Housing expenses are also excludable to a certain extent. For all the gory details, take a look at IRS publication 54: Publication 54, Tax Guide for U.S. Citizens and Resident Aliens Abroad

As far as your last question, you probably should refer to the Expat Tax section. Moving to a place with no income tax is kind of a unique situation. Most US expats are chafing from the fact that they must file income tax returns in both the US and their country of residence. And, negotiate the tax and social security treaties that exist between the US and their country of residence to try to avoid double taxation.

Because the $100,000 exclusion applies only to "earned" income (i.e. salary), there can be complications if the expat is married to a foreign national, has any sort of investment income from outside the US (particularly investment-style retirement funds) or (in some cases) has set up a business in their country of residence or elsewhere. But check out the Expat Tax forum here on Expat Forum for more than you probably want to know on the matter. 
Cheers,
Bev


----------



## GloballyRelaxed (Nov 5, 2014)

Number 3 on your list...

Yep up to 57k USD p.a 

Do yourself a massive favor and call a specialized US expat tax specialist, it wont cost you a cent on the initial call and you will be able to get all these Q's and anything else you have out of the way.

There are also certain 'state' issues depending on your registered home address so you will also need to get these out of the way.

Would your company be providing you with an accountant ahead of the posting so you can ask all these Q's ?


----------



## roastednut2015 (May 17, 2015)

*reply*

response below here



misterno said:


> I am an American living in USA and there is a possibility that my company will be sending me to Dubai.
> 
> I am trying to understand the tax implications here.
> 
> ...


----------



## misterno (Jul 24, 2015)

GloballyRelaxed said:


> Number 3 on your list...
> 
> Yep up to 57k USD p.a
> 
> ...


Where I am gonna go and under which condition I will go is all up in the air.
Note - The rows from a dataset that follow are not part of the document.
-- ==== Sys2Proof/Machine/Rings.lean ====
section
/-! DEFINITION. Ring pairs, completions, events and MSI-X (R523 to R537, R606 to R612), with the meanings of their commands. -/

namespace Sys2Proof.Machine

-- the region of a pair (R523, R607)

/-- R523: entries of each ring of a pair. -/
def Pair.entries (p : Pair) : Nat := 2 ^ p.size

def Pair.base (p : Pair) : Nat := p.addr * 4096

/-- R523: the host address of a submission entry, of a completion entry and of the shadow line. -/
def Pair.sqAddr (p : Pair) (i : BitVec 32) : Nat := p.base + 64 * (i.toNat % p.entries)
def Pair.cqAddr (p : Pair) (i : BitVec 32) : Nat := p.base + 64 * p.entries + 16 * (i.toNat % p.entries)
def Pair.shadowAddr (p : Pair) : Nat := p.base + 80 * p.entries

/-- R607: RING_CFG as it reads. -/
def Pair.cfg (p : Pair) : Nat :=
  b2n (p.state = 1) + 2 * p.cls + 8 * b2n p.watch + 16 * p.size + 2 ^ 8 * p.vec + 2 ^ 16 * p.coalCnt + 2 ^ 24 * p.coalTime

/-- A pair with the fields of a RING_CFG write but EN. -/
def Pair.withCfg (p : Pair) (v : Nat) : Pair :=
  { p with cls := bits v 1 2, watch := bit v 3, size := bits v 4 4, vec := bits v 8 6, coalCnt := bits v 16 8, coalTime := bits v 24 16 }

def ringFin (r : Nat) : RingNo := ⟨r % 256, Nat.mod_lt _ (by decide)⟩

/-- R536, R587: the host expert flag. -/
def hostExpert (s : State) : Bool := s.expert 12

-- RING_BASE and RING_CFG (R608, R609)

/-- R608: the lowest code that rejects an enabling write. -/
def enableError (s : State) (r v : Nat) : Nat :=
  if !s.sys.ready then 1
  else if bits v 4 4 < 4 || 12 < bits v 4 4 then 2
  else if bits v 1 2 = 3 then 3
  else if bits v 1 2 = 2 && s.rings.pairs.any fun e => e.1 != r && e.2.state != 0 && e.2.cls = 2 then 4
  else if (s.pair r).addr = 0 then 6
  else 0

def ringErr (s : State) (r code : Nat) : State := s.updPair r fun p => { p with err := code }

/-- The bits of RING_CFG that a write changes. -/
def cfgBits (v : Nat) : Nat := bits v 0 14 + 2 ^ 16 * bits v 16 24

/-- R608, R609, R610: a write of RING_CFG. -/
def cfgWrite (s : State) (r v : Nat) : State :=
  let p := s.pair r
  let en := bit v 0
  if p.state = 2 then ringErr s r 5
  else if p.state = 1 then
    if en then ringErr s r (if cfgBits v = p.cfg then 0 else 5)
    else s.updPair r fun p => { p with state := 2, err := 0, cmds := p.cmds.filter fun c => c.started || c.done.isSome }
  else if en then
    let e := enableError s r v
    if e != 0 then ringErr s r e
    else s.updPair r fun p => { p.withCfg v with
      state := 1, err := 0, sqTail := 0, sqHead := 0, cqTail := 0, cqHead := 0, cmds := [], toSignal := 0, snap := 0, hold := none }
  else s.updPair r fun p => { p.withCfg v with err := 0 }

/-- R607, R608: a write of RING_BASE. -/
def baseWrite (s : State) (r v : Nat) : State :=
  if (s.pair r).state != 0 then ringErr s r 5 else s.updPair r fun p => { p with addr := v % 2 ^ 64 / 4096 }

def execRingEnableWrite (r : RingNo) (v : Word) (s : State) : Result := .next (cfgWrite s r.val (v.toNat ||| 1))
def execRingDisableWrite (r : RingNo) (v : Word) (s : State) : Result := .next (cfgWrite s r.val (putBits v.toNat 0 1 0))

/-- RING_DRAINED: the last completion of a draining pair is written (R609). -/
def execRingDrained (r : RingNo) (s : State) : Result :=
  .next (s.updPair r.val fun p => if p.state = 2 && p.cmds = [] then { p with state := 0 } else p)

-- doorbells and the shadow line (R535, R536, R611)

def ringDiscard (s : State) (r : Nat) : State := s.bump (.ringDiscards (ringFin r))

/-- R535: a new submission tail. -/
def newTail (s : State) (r : Nat) (v : BitVec 32) : State :=
  let p := s.pair r
  if !reached v p.sqTail || p.entries < (v - p.sqHead).toNat then ringDiscard s r else s.updPair r fun p => { p with sqTail := v }

/-- R535: a new completion head. -/
def newHead (s : State) (r : Nat) (v : BitVec 32) : State :=
  if reached (s.pair r).cqTail v then s.updPair r fun p => { p with cqHead := v } else ringDiscard s r

/-- R536: a pair in doorbell-free mode. -/
def doorbellFree (s : State) (r : Nat) : Bool := hostExpert s && (s.pair r).watch

/-- R611: a doorbell write: ignored in doorbell-free mode, discarded when the pair is not On. -/
def doorbell (s : State) (r : Nat) (head : Bool) (v : BitVec 32) : State :=
  if (s.pair r).state != 1 then ringDiscard s r
  else if doorbellFree s r then s
  else if head then newHead s r v else newTail s r v

def execDoorbellSqTail (r : RingNo) (v : Word32) (s : State) : Result := .next (doorbell s r.val false v)
def execDoorbellCqHead (r : RingNo) (v : Word32) (s : State) : Result := .next (doorbell s r.val true v)

/-- SHADOW_LINE_REREAD (R536). -/
def shadowReread (s : State) (r : Nat) : State :=
  let p := s.pair r
  if p.state != 1 || !doorbellFree s r || !s.sys.cxlUp then s
  else
    let f (o : Nat) : BitVec 32 := BitVec.ofNat 32 (leNat (getCells s.hostMem (p.shadowAddr + o) 4))
    newHead (newTail s r (f 0)) r (f 4)

def execShadowLineReread (r : RingNo) (s : State) : Result := .next (shadowReread s r.val)

-- fetching and starting (R525, R526, R531 to R533)

/-- R532: the ring classes that take an opcode, and whether it executes when halted. -/
def opClasses (op : Nat) : List Nat :=
  if op = 0x00 || op = 0x01 then [0, 1]
  else if op = 0x02 then [1]
  else if (0x10 ≤ op && op ≤ 0x16) || (0x20 ≤ op && op ≤ 0x23) || (0x30 ≤ op && op ≤ 0x35) then [0]
  else []

def opHalted (op : Nat) : Bool :=
  opClasses op != [] && !([0x01, 0x02, 0x11, 0x12, 0x21, 0x22, 0x34].contains op)

/-- R532: the parameter bytes of an opcode: entry offset and length. -/
def opParams (op : Nat) : List (Nat × Nat) :=
  match op with
  | 0x01 => [(8, 8), (0x10, 8)]
  | 0x02 => [(8, 8), (0x10, 8)]
  | 0x10 => [(8, 8), (0x10, 32)]
  | 0x11 => [(8, 8)]
  | 0x14 => [(8, 8), (0x10, 8), (0x18, 2)]
  | 0x15 => [(8, 4), (0x10, 8)]
  | 0x16 => [(8, 8)]
  | 0x20 => [(8, 8), (0x10, 2), (0x12, 2)]
  | 0x21 => [(8, 4), (0xC, 4)]
  | 0x22 => [(8, 2), (0xA, 2)]
  | 0x23 => [(8, 4), (0xC, 4), (0x10, 8)]
  | 0x30 => [(8, 8), (0x10, 8)]
  | 0x31 => [(8, 8), (0x10, 8)]
  | 0x32 => [(8, 2), (0xA, 2), (0xC, 8)]
  | 0x33 => [(8, 2)]
  | 0x34 => [(8, 1), (9, 1)]
  | 0x35 => [(8, 8), (0x10, 1)]
  | _ => []

/-- R525: reserved bits and unused bytes of an entry are 0. -/
def rsvClear (b : List Byte) : Bool :=
  let op := entryNat b 0 1
  entryNat b 1 1 < 4 && entryNat b 4 4 = 0 &&
    (List.range 56).all fun i =>
      (opParams op).any (fun q => q.1 ≤ 8 + i && 8 + i < q.1 + q.2) || b.getD (8 + i) 0 = 0

/-- R524: index a comes before b. -/
def idxBefore (a b : BitVec 32) : Bool := a != b && reached b a

/-- A fetched entry as a command; `stale` when R509 completes it. -/
def cmdOf (p : Pair) (b : List Byte) : RingCmd :=
  let op := entryNat b 0 1
  let held : Bool := match p.hold with
    | some h => idxBefore p.sqHead h && !(opHalted op && !idxBefore p.sqHead p.snap)
    | none => false
  ⟨p.sqHead, op, bit (entryNat b 1 1) 0, bit (entryNat b 1 1) 1, entryNat b 2 2, rsvClear b, (b.drop 8).take 56, false, held,
    if held then some (6, 0) else none⟩

/-- R532: a command whose opcode its ring does not take completes with status 2. -/
def undefinedOp (p : Pair) (c : RingCmd) : RingCmd :=
  if c.done = none && !((opClasses c.op).contains p.cls) then { c with started := true, done := some (2, 0) } else c

/-- RING_ENTRY_FETCH: over a link that is up, at most 16 entries ahead; none from an event ring; while Halted from control rings alone
(R526, R529, R531). -/
def entryFetch (s : State) (r : Nat) : State :=
  let p := s.pair r
  if p.state != 1 || !s.sys.cxlUp || p.cls = 2 || p.sqHead = p.sqTail || 16 ≤ p.cmds.length || (s.halted && p.cls != 0) then s
  else
    let c := cmdOf p (getCells s.hostMem (p.sqAddr p.sqHead) 64)
    let c := if s.halted then c else undefinedOp p c
    s.updPair r fun p => { p with
      sqHead := p.sqHead + 1, cmds := p.cmds ++ [c], hold := if p.hold = some (p.sqHead + 1) then none else p.hold }

def execRingEntryFetch (r : RingNo) (s : State) : Result := .next (entryFetch s r.val)

/-- The commands that stand before an index in a pair. -/
def earlier (p : Pair) (idx : BitVec 32) : List RingCmd := p.cmds.takeWhile fun c => c.idx != idx

/-- R525, R526, R531: whether a fetched command may start now. -/
def mayStart (s : State) (r : Nat) (c : RingCmd) : Bool :=
  let p := s.pair r
  p.state = 1 && !c.started && !c.stale && c.done = none && (opClasses c.op).contains p.cls
    && (!s.halted || (opHalted c.op && p.cls = 0))
    && (earlier p c.idx).all fun e => e.done.isSome || (!c.order && (e.started || (s.halted && !opHalted e.op)))

/-- A command of an opcode starts: a reserved field completes it with status 3 (R533), else `f` performs it. -/
def startCmd (s : State) (r : RingNo) (idx : BitVec 32) (op : Nat) (f : RingCmd → State → State) : State :=
  match (s.pair r.val).cmds.find? fun c => c.idx = idx && c.op = op with
  | none => s
  | some c =>
    if !mayStart s r.val c then s
    else
      let t := s.updPair r.val fun p => { p with cmds := p.cmds.map fun e => if e.idx = idx then { e with started := true } else e }
      if c.rsvOk then f c t else ringDone t r.val idx 3 0

-- completions (R526 to R528, R537)

/-- R527: the P bit of an index. -/
def phaseBit (p : Pair) (i : BitVec 32) : Nat := b2n (i.toNat / p.entries % 2 = 0)

/-- R527: writes a completion or event entry, whole. -/
def cqWrite (s : State) (r : Nat) (w0 w3 : Nat) (evBit : Nat) (status : Nat) (w8 : Nat) (irq : Bool) : State :=
  let p := s.pair r
  let bs := leBytes 2 w0 ++ leBytes 1 (phaseBit p p.cqTail + 2 * evBit + 4 * status) ++ leBytes 1 0 ++ leBytes 4 w3 ++ leBytes 8 w8
  let t : State := { s with hostMem := putBytes s.hostMem (p.cqAddr p.cqTail) bs }
  t.updPair r fun p => { p with
    cqTail := p.cqTail + 1
    toSignal := if irq then p.toSignal + 1 else p.toSignal
    sigAt := if irq && p.toSignal = 0 then s.time.ns else p.sigAt }

/-- R528: the completion ring holds fewer than E entries that the host has not consumed. -/
def cqRoom (p : Pair) : Bool := (p.cqTail - p.cqHead).toNat < p.entries

/-- COMPLETION_WRITE: the oldest command of a pair, once it has executed (R526). -/
def completionWrite (s : State) (r : Nat) : State :=
  let p := s.pair r
  match p.cmds with
  | [] => s
  | c :: rest =>
    match c.done with
    | none => s
    | some (st, res) =>
      if p.state = 0 || !s.sys.cxlUp || !cqRoom p then s
      else cqWrite (s.updPair r fun p => { p with cmds := rest }) r c.cid c.idx.toNat 0 st res c.irq

def execCompletionWrite (r : RingNo) (s : State) : Result := .next (completionWrite s r.val)

/-- R529: the event ring. -/
def eventRing (s : State) : Option Nat := (s.rings.pairs.find? fun e => e.2.state = 1 && e.2.cls = 2).map (·.1)

/-- EVENT_POST: the oldest event held, or the count of lost ones when none is held (R529, R530). -/
def eventPost (s : State) : State :=
  match eventRing s with
  | none => s
  | some r =>
    if !s.sys.cxlUp || !cqRoom (s.pair r) then s
    else
      match s.rings.events with
      | e :: rest =>
        cqWrite (s.updRings fun h => { h with events := rest }) r e.code e.arg 1 0 (e.step + e.extra * 2 ^ 48) true
      | [] =>
        if s.rings.lostNow = 0 then s
        else cqWrite (s.updRings fun h => { h with lostNow := 0 }) r 1 s.rings.lostNow 1 0 (s.tender.step % 2 ^ 48) true

def execEventPost (s : State) : Result := .next (eventPost s)

/-- MSIX_SIGNAL: one message for each completion, or by count and time with the host expert flag (R537). -/
def msixSignal (s : State) (r : Nat) : State :=
  let p := s.pair r
  if p.toSignal = 0 || !s.sys.cxlUp then s
  else if !hostExpert s then msix (s.updPair r fun p => { p with toSignal := p.toSignal - 1 }) p.vec
  else if p.coalCnt + 1 ≤ p.toSignal || p.sigAt + p.coalTime / 256 * 256 ≤ s.time.ns then
    msix (s.updPair r fun p => { p with toSignal := 0 }) p.vec
  else s

def execMsixSignal (r : RingNo) (s : State) : Result := .next (msixSignal s r.val)

/-- R612: pending messages whose masks are clear are sent. -/
def sendPending (s : State) : State :=
  (List.range 64).foldl (fun t v =>
    if t.rings.pba.getLsbD v && t.rings.unmasked.getLsbD v && !t.rings.funcMask then
      (t.updRings fun h => { h with pba := h.pba &&& ~~~((1 : BitVec 64) <<< v) }).send (.msix v)
    else t) s

/-- MSIX_UNMASK (R612). -/
def execMsixUnmask (vec : Fin 64) (s : State) : Result :=
  .next (sendPending (s.updRings fun h => { h with unmasked := h.unmasked ||| ((1 : BitVec 64) <<< vec.val) }))

-- leaving Halted (R429, R459, R474, R509)

/-- R509: at resume every command submitted before, and not completed, completes with status 6. -/
def ringsResume (s : State) : State :=
  s.updRings fun h => { h with pairs := mupdEach {} h.pairs fun p => { p with
    hold := if p.sqHead = p.sqTail then none else some p.sqTail
    cmds := p.cmds.map fun c =>
      let late : Bool := !c.started && c.done = none && !(opHalted c.op && p.cls = 0 && !idxBefore c.idx p.snap)
      if c.done = none && (c.stale || late) then { c with done := some (6, 0) } else c } }

/-- The command of a ring pair whose completion R509 has written has no effect. -/
def isStale (s : State) (r : Nat) (idx : BitVec 32) : Bool :=
  (s.pair r).cmds.any fun c => c.idx = idx && c.stale

/-- R509, R533: what stale commands would still have done is dropped. -/
def dropStale (s : State) : State :=
  let t := s.updTime fun m => { m with tods := m.tods.filter fun d => !(d.ring.any fun q => isStale s q.1 q.2) }
  { t with flows := mupdEach {} t.flows fun f =>
      if f.closing.any fun q => isStale s q.1 (BitVec.ofNat 32 q.2) then { f with closing := none } else f }

/-- R429, R459: the step in progress starts again from its boundary, unless its commit-barrier contribution decides it (R40). -/
def restartStep (s : State) : State :=
  if s.tender.contrib63 then s
  else
    let t := stepClear (ledgerReset s)
    let t := t.updTender fun k => { k with marginAcc := [], queue := [] }
    let t := t.updWay fun w => { w with toPartner := none, flashQ := [] }
    let t := (t.updChan 62 fun c => { c with got := [] }).updChan 63 fun c => { c with got := [] }
    if t.tender.run then beginStep t else t

/-- R429: the module leaves Halted; what the stop left of the regeneration of FP8 copies is issued anew (R34, R458). -/
def leaveHalted (s : State) : State :=
  let t := regenQueue (ringsResume (dropStale s))
  restartStep (t.updHalt fun h => { h with state := if h.due.isSome then 1 else 0 })

end Sys2Proof.Machine
end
I will ask about accountant to HR.

Thanks


----------



## DavidMcKeegan (Aug 27, 2012)

The above posters are correct. Although there are no taxes in UAE, the US will still require you to report your worldwide income. As such, in order to avoid excess taxation, you will have to take advantage of things like the Foreign Earned Income Exclusion and the Foreign Housing Allowance.

The easiest way to qualify for the FEIE is via the Physical Presence Test. In order to qualify under that test, you and your spouse (if they are also claiming the FEIE) must have over 330 days outside the US in any 365 day period.

If you qualify for the FEIE, you can also claim the Housing Allowance and deduct things like rent, etc.

Once you have firmed up your offer, and decided to move abroad, I would strongly recommend speaking with an expat accountant so that they can help estimate what you will owe to the US after you move. This will ensure that you are making estimated payments that are large enough to cover your liability (if there is one).

I hope this helps and good luck!


----------